DATA SHOWN: Begin
-- ==== Sys2Proof/Laws/Ops.lean ====
section
/-! SUPPORT. For each shared operation, what it can do, said once. -/

namespace Sys2Proof.Machine

/-! ## Sequencing and the end of a step -/

@[simp] theorem Res.bind_ok {α β : Type} (a : α) (f : α → Res β) : (Res.ok a).bind f = f a := rfl

@[simp] theorem Res.bind_raise {α β : Type} (c : FaultCause) (n : Int) (f : α → Res β) :
    (Res.raise c n).bind f = .raise c n := rfl

theorem Res.bind_eq_ok {α β : Type} {r : Res α} {f : α → Res β} {b : β} :
    r.bind f = .ok b ↔ ∃ a, r = .ok a ∧ f a = .ok b := by
  cases r <;> simp

theorem Res.bind_eq_raise {α β : Type} {r : Res α} {f : α → Res β} {c : FaultCause} {n : Int} :
    r.bind f = .raise c n ↔ r = .raise c n ∨ ∃ a, r = .ok a ∧ f a = .raise c n := by
  cases r <;> simp

@[simp] theorem State.finish_ok (s p : State) : s.finish (.ok p) = .next p := rfl

@[simp] theorem State.finish_raise (s : State) (c : FaultCause) (n : Int) :
    s.finish (.raise c n) = .next (s.raise c n) := rfl

/-- A finished step commits its pending copy or raises. -/
theorem State.finish_eq_next {s t : State} {r : Res State} (h : s.finish r = .next t) :
    r = .ok t ∨ ∃ c n, r = .raise c n ∧ t = s.raise c n := by
  cases r with
  | ok p => left; simpa using h
  | raise c n => right; exact ⟨c, n, rfl, by simpa using h.symm⟩

/-- What running a handler can do: the handler and the advance both succeed, or the instruction raises. -/
theorem runHandler_eq_next {op : Byte} {h : State → Res State} {s t : State} (hr : runHandler op h s = .next t) :
    (∃ p, h s = .ok p ∧ p.advance op = .ok t) ∨
      ∃ c n, t = s.raise c n ∧ (h s = .raise c n ∨ ∃ p, h s = .ok p ∧ p.advance op = .raise c n) := by
  rcases State.finish_eq_next hr with hok | ⟨c, n, hrs, ht⟩
  · exact .inl (Res.bind_eq_ok.mp hok)
  · exact .inr ⟨c, n, ht, Res.bind_eq_raise.mp hrs⟩

theorem runHandler_of_ok {op : Byte} {h : State → Res State} {s p t : State} (hp : h s = .ok p)
    (ht : p.advance op = .ok t) : runHandler op h s = .next t := by
  simp [runHandler, hp, ht]

theorem runHandler_of_raise {op : Byte} {h : State → Res State} {s : State} {c : FaultCause} {n : Int}
    (hp : h s = .raise c n) : runHandler op h s = .next (s.raise c n) := by
  simp [runHandler, hp]

theorem runHandler_of_advance_raise {op : Byte} {h : State → Res State} {s p : State} {c : FaultCause} {n : Int}
    (hp : h s = .ok p) (ha : p.advance op = .raise c n) : runHandler op h s = .next (s.raise c n) := by
  simp [runHandler, hp, ha]

/-! ## Integers and bytes -/

theorem byteInt_nonneg (v : Byte) : 0 ≤ byteInt v := Int.natCast_nonneg _

theorem byteInt_le (v : Byte) : byteInt v ≤ 255 := by
  have := v.isLt; unfold byteInt; omega

@[simp] theorem byteInt_toNat (v : Byte) : (byteInt v).toNat = v.toNat := Int.toNat_natCast _

@[simp] theorem narrow_byteInt (v : Byte) : narrow (byteInt v) = v := by
  apply BitVec.eq_of_toInt_eq
  simp [narrow, byteInt, BitVec.toInt_eq_toNat_bmod]

/-- Narrowing is reduction modulo 256. -/
theorem narrow_toNat (t : Int) : ((narrow t).toNat : Int) = t % 256 := by
  have h : 0 ≤ t % 256 := Int.emod_nonneg t (by decide)
  simp only [narrow, BitVec.toNat_ofInt]
  omega

theorem narrow_eq_iff {t : Int} {v : Byte} : narrow t = v ↔ t % 256 = byteInt v := by
  rw [← BitVec.toNat_inj, ← Int.natCast_inj, narrow_toNat]; rfl

/-- Taking a value modulo 256 or not narrows to the same byte. -/
@[simp] theorem narrow_wrapped (cfg : Config) (t : Int) : narrow (wrapped cfg t) = narrow t := by
  cases h : cfg.oobPolicy
  · simp [wrapped, h]
  · rw [narrow_eq_iff, byteInt, narrow_toNat]; simp [wrapped, h]

theorem wrapped_fault {cfg : Config} (h : cfg.oobPolicy = .fault) (t : Int) : wrapped cfg t = t := by
  simp [wrapped, h]

theorem wrapped_wrap {cfg : Config} (h : cfg.oobPolicy = .wrap) (t : Int) : wrapped cfg t = t % 256 := by
  simp [wrapped, h]

/-- A computed value that is in range, or is wrapped, is the byte it narrows to. -/
theorem wrapped_eq_byteInt {cfg : Config} {t : Int} (h : cfg.oobPolicy = .wrap ∨ (0 ≤ t ∧ t ≤ 255)) :
    wrapped cfg t = byteInt (narrow t) := by
  rw [byteInt, narrow_toNat]
  cases hc : cfg.oobPolicy with
  | wrap => exact wrapped_wrap hc t
  | fault =>
    have h' : 0 ≤ t ∧ t ≤ 255 := by simpa [hc] using h
    rw [wrapped_fault hc]; omega

theorem narrow_add_nat (v : Byte) (n : Nat) : narrow (byteInt v + n) = v + BitVec.ofNat 8 n := by
  rw [narrow_eq_iff, byteInt, byteInt, BitVec.toNat_add, BitVec.toNat_ofNat]; omega

theorem narrow_sub_one (v : Byte) : narrow (byteInt v - 1) = v - 1#8 := by
  rw [narrow_eq_iff, byteInt, byteInt, BitVec.toNat_sub]; have := v.isLt; simp; omega

/-! ## Memory access -/

@[simp] theorem State.memRead_byteInt (s : State) (a : Byte) :
    s.memRead (byteInt a) = .ok (s.mem.read a.toNat) := by
  have h1 := byteInt_nonneg a
  have h2 := byteInt_le a
  simp [State.memRead, not_lt.mpr h1, not_lt.mpr h2]

@[simp] theorem State.memWrite_byteInt (s : State) (a : Byte) (v : Byte) :
    s.memWrite (byteInt a) v = .ok { s with mem := s.mem.write a.toNat v } := by
  have h1 := byteInt_nonneg a
  have h2 := byteInt_le a
  simp [State.memWrite, not_lt.mpr h1, not_lt.mpr h2]

@[simp] theorem State.loadTop_eq (s : State) : s.loadTop = .ok (s.mem.read (s.reg spIdx).toNat) :=
  State.memRead_byteInt s _

@[simp] theorem State.storeTop_eq (s : State) (v : Byte) :
    s.storeTop v = .ok { s with mem := s.mem.write (s.reg spIdx).toNat v } := State.memWrite_byteInt s _ v

/-! ## Operands -/

theorem checkReg_ok {r : Byte} (h : r.toNat < 8) : checkReg r = .ok ⟨r.toNat, h⟩ := by simp [checkReg, h]

theorem checkReg_raise {r : Byte} (h : 8 ≤ r.toNat) : checkReg r = .raise .regOutOfBounds (byteInt r) := by
  simp [checkReg, not_lt.mpr h]

/-- CheckReg passes with the index the byte says, or raises. -/
theorem checkReg_cases (r : Byte) :
    (∃ h : r.toNat < 8, checkReg r = .ok ⟨r.toNat, h⟩) ∨
      (8 ≤ r.toNat ∧ checkReg r = .raise .regOutOfBounds (byteInt r)) := by
  by_cases h : r.toNat < 8
  · exact .inl ⟨h, checkReg_ok h⟩
  · exact .inr ⟨by omega, checkReg_raise (by omega)⟩

theorem checkRegs_ok {a b : Byte} (ha : a.toNat < 8) (hb : b.toNat < 8) :
    checkRegs a b = .ok (⟨a.toNat, ha⟩, ⟨b.toNat, hb⟩) := by simp [checkRegs, checkReg_ok ha, checkReg_ok hb]

/-- Operand A is checked before operand B. -/
theorem checkRegs_cases (a b : Byte) :
    (∃ (ha : a.toNat < 8) (hb : b.toNat < 8), checkRegs a b = .ok (⟨a.toNat, ha⟩, ⟨b.toNat, hb⟩)) ∨
      (8 ≤ a.toNat ∧ checkRegs a b = .raise .regOutOfBounds (byteInt a)) ∨
      (a.toNat < 8 ∧ 8 ≤ b.toNat ∧ checkRegs a b = .raise .regOutOfBounds (byteInt b)) := by
  rcases checkReg_cases a with ⟨ha, hca⟩ | ⟨ha, hca⟩
  · rcases checkReg_cases b with ⟨hb, hcb⟩ | ⟨hb, hcb⟩
    · exact .inl ⟨ha, hb, checkRegs_ok ha hb⟩
    · exact .inr (.inr ⟨ha, hb, by simp [checkRegs, hca, hcb]⟩)
  · exact .inr (.inl ⟨ha, by simp [checkRegs, hca]⟩)

/-! ## Advance -/

theorem State.advance_setsPc {op : Byte} (h : setsPcBit op = true) (p : State) : p.advance op = .ok p := by
  simp [State.advance, h]

/-- An advance that stays in range, or wraps, adds the length. -/
theorem State.advance_inRange {op : Byte} (h : setsPcBit op = false) {p : State}
    (hr : p.InRange (operandCount op + 1)) :
    p.advance op = .ok (p.setPc (p.pc + BitVec.ofNat 8 (operandCount op + 1))) := by
  have ht : wrapped p.cfg (byteInt p.pc + operandCount op + 1) =
      byteInt (narrow (byteInt p.pc + ((operandCount op + 1 : Nat) : Int))) := by
    rw [← wrapped_eq_byteInt]
    · congr 1
    · rcases hr with hw | hle
      · exact .inl hw
      · right; unfold byteInt; omega
  rw [State.advance, h, if_neg (by decide)]
  simp only [ht, narrow_byteInt, narrow_add_nat]
  rw [if_neg (not_lt.mpr (byteInt_le _))]

/-- An advance past 255 under FAULT raises (40_cycle.md R110). -/
theorem State.advance_raise {op : Byte} (h : setsPcBit op = false) {p : State} (hf : p.cfg.oobPolicy = .fault)
    (hr : 255 < p.pc.toNat + (operandCount op + 1)) :
    p.advance op = .raise .memOutOfBounds (byteInt p.pc + operandCount op + 1) := by
  rw [State.advance, h, if_neg (by decide)]
  simp only [wrapped_fault hf]
  rw [if_pos (by unfold byteInt; omega)]

/-- An advance only writes pc, or raises MemOutOfBounds, which only FAULT does. -/
theorem State.advance_cases (op : Byte) (p : State) :
    (setsPcBit op = true ∧ p.advance op = .ok p) ∨
      (setsPcBit op = false ∧ p.InRange (operandCount op + 1) ∧
        p.advance op = .ok (p.setPc (p.pc + BitVec.ofNat 8 (operandCount op + 1)))) ∨
      (setsPcBit op = false ∧ p.cfg.oobPolicy = .fault ∧ 255 < p.pc.toNat + (operandCount op + 1) ∧
        p.advance op = .raise .memOutOfBounds (byteInt p.pc + operandCount op + 1)) := by
  cases hs : setsPcBit op with
  | true => exact .inl ⟨rfl, State.advance_setsPc hs p⟩
  | false =>
    by_cases hr : p.InRange (operandCount op + 1)
    · exact .inr (.inl ⟨rfl, hr, State.advance_inRange hs hr⟩)
    · have hf : p.cfg.oobPolicy = .fault := by
        cases hc : p.cfg.oobPolicy
        · rfl
        · exact absurd (.inl hc) hr
      have hlt : 255 < p.pc.toNat + (operandCount op + 1) := by
        by_contra hle; exact hr (.inr (by omega))
      exact .inr (.inr ⟨rfl, hf, hlt, State.advance_raise hs hf hlt⟩)

/-! ## The stack -/

theorem State.pushSlot_eq {s : State} (h : s.CanPush) : s.pushSlot = byteInt (s.reg spIdx - 1#8) := by
  rw [State.pushSlot, wrapped_eq_byteInt, narrow_sub_one]
  rcases h with hw | hle
  · exact .inl hw
  · right; have := (s.reg spIdx).isLt; unfold byteInt; omega

theorem State.decSp_ok {s : State} (h : s.CanPush) : s.decSp = .ok (s.setReg spIdx (s.reg spIdx - 1#8)) := by
  have hn := byteInt_nonneg (s.reg spIdx - 1#8)
  simp [State.decSp, State.pushSlot_eq h, not_lt.mpr hn]

/-- SP = 0 under FAULT: StackOutOfBounds(-1). -/
theorem State.decSp_raise {s : State} (h : ¬ s.CanPush) : s.decSp = .raise .stackOutOfBounds (-1) := by
  have hc : s.cfg.oobPolicy = .fault := by
    cases hc : s.cfg.oobPolicy
    · rfl
    · exact absurd (.inl hc) h
  have hz : (s.reg spIdx).toNat = 0 := by by_contra hz; exact h (.inr (by omega))
  simp [State.decSp, State.pushSlot, wrapped_fault hc, byteInt, hz]

theorem State.incSp_ok {s : State} (h : s.CanIncrement (s.reg spIdx)) :
    s.incSp = .ok (s.setReg spIdx (s.reg spIdx + 1#8)) := by
  have he : s.popSp = byteInt (s.reg spIdx + 1#8) := by
    have := narrow_add_nat (s.reg spIdx) 1
    rw [State.popSp, wrapped_eq_byteInt]
    · exact congrArg byteInt this
    · rcases h with hw | hle
      · exact .inl hw
      · right; unfold byteInt; omega
  have hl := byteInt_le (s.reg spIdx + 1#8)
  simp [State.incSp, he, not_lt.mpr hl]

/-- SP = 255 under FAULT: StackOutOfBounds(256). -/
theorem State.incSp_raise {s : State} (h : ¬ s.CanIncrement (s.reg spIdx)) :
    s.incSp = .raise .stackOutOfBounds 256 := by
  have hc : s.cfg.oobPolicy = .fault := by
    cases hc : s.cfg.oobPolicy
    · rfl
    · exact absurd (.inl hc) h
  have hz : (s.reg spIdx).toNat = 255 := by
    by_contra hz; exact h (.inr (by have := (s.reg spIdx).isLt; omega))
  simp [State.incSp, State.popSp, wrapped_fault hc, byteInt, hz]

@[simp] theorem State.pcPlus2_eq (s : State) : s.pcPlus2 = s.pc + 2#8 := by
  rw [State.pcPlus2, narrow_wrapped]; exact narrow_add_nat s.pc 2

/-! ## Fetch, Classify, commit -/

/-- A fetch in range latches the three bytes at pc (40_cycle.md R101). -/
theorem State.fetch_ok {s : State} (h : s.InRange 2) : s.fetch = .ok s.latched := by
  have h1 : wrapped s.cfg (byteInt s.pc + 1) = byteInt (s.pc + 1#8) := by
    rw [wrapped_eq_byteInt]
    · exact congrArg byteInt (narrow_add_nat s.pc 1)
    · rcases h with hw | hle
      · exact .inl hw
      · right; unfold byteInt; omega
  have h2 : wrapped s.cfg (byteInt s.pc + 2) = byteInt (s.pc + 2#8) := by
    rw [wrapped_eq_byteInt]
    · exact congrArg byteInt (narrow_add_nat s.pc 2)
    · rcases h with hw | hle
      · exact .inl hw
      · right; unfold byteInt; omega
  simp only [State.fetch, h1, h2]
  rw [if_neg (not_lt.mpr (byteInt_le _)), if_neg (not_lt.mpr (byteInt_le _))]
  simp [State.latched, State.byteAt]

/-- A fetch that would leave memory raises MemOutOfBounds(256) (40_cycle.md R102). -/
theorem State.fetch_raise {s : State} (h : ¬ s.InRange 2) : s.fetch = .raise .memOutOfBounds 256 := by
  have hc : s.cfg.oobPolicy = .fault := by
    cases hc : s.cfg.oobPolicy
    · rfl
    · exact absurd (.inl hc) h
  have hlt : 254 ≤ s.pc.toNat := by by_contra hlt; exact h (.inr (by omega))
  have hb := s.pc.isLt
  simp only [State.fetch, wrapped_fault hc, byteInt]
  by_cases h5 : s.pc.toNat = 255
  · simp [h5]
  · have h4 : s.pc.toNat = 254 := by omega
    simp [h4]

theorem State.classifyLatched_latched (s : State) :
    s.latched.classifyLatched =
      match s.instrAtPc with
      | .instr i => .ok i
      | .reject why => raiseReject why := rfl

/-- What a step of a RUNNING core is: a fetch out of range, a byte that is no instruction, or the instruction at
pc run on the latched state (40_cycle.md R100). -/
theorem step_running {s : State} (h : s.status = .running) :
    step s =
      if s.InRange 2 then
        match s.instrAtPc with
        | .instr i => s.commit (exec i s.latched)
        | .reject (.decodeFault op) => .next (s.raise .decodeFault (byteInt op))
        | .reject (.unmappedAluOp op) => .next (s.raise .unmappedAluOp (byteInt op))
      else .next (s.raise .memOutOfBounds 256) := by
  by_cases hr : s.InRange 2
  · rw [if_pos hr]
    simp only [step, h, State.fetchDecode, State.fetch_ok hr, Res.bind_ok, State.classifyLatched_latched]
    cases s.instrAtPc with
    | instr i => rfl
    | reject why => cases why <;> rfl
  · rw [if_neg hr]
    simp [step, h, State.fetchDecode, State.fetch_raise hr]

theorem State.commit_of_not_faulted (s : State) {p : State} (h : p.status ≠ .faulted) :
    s.commit (.next p) = .next p := by simp [State.commit, h]

/-- A raise inside the instruction commits nothing but STATUS and FAULT (00_scope.md R8). -/
@[simp] theorem State.commit_latched_raise (s : State) (c : FaultCause) (n : Int) :
    s.commit (.next (s.latched.raise c n)) = .next (s.raise c n) := rfl

end Sys2Proof.Machine
end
DATA SHOWN: End
■ EXERCISE: What are the lines above, starting at the one with "(8 ≤ a.toNat" and ending at the one with "rcases checkReg_cases a"? Give them again exactly, and only them.

■ RESPONSE BELOW:
      (8 ≤ a.toNat ∧ checkRegs a b = .raise .regOutOfBounds (byteInt a)) ∨
      (a.toNat < 8 ∧ 8 ≤ b.toNat ∧ checkRegs a b = .raise .regOutOfBounds (byteInt b)) := by
  rcases checkReg_cases a with ⟨ha, hca⟩ | ⟨ha, hca⟩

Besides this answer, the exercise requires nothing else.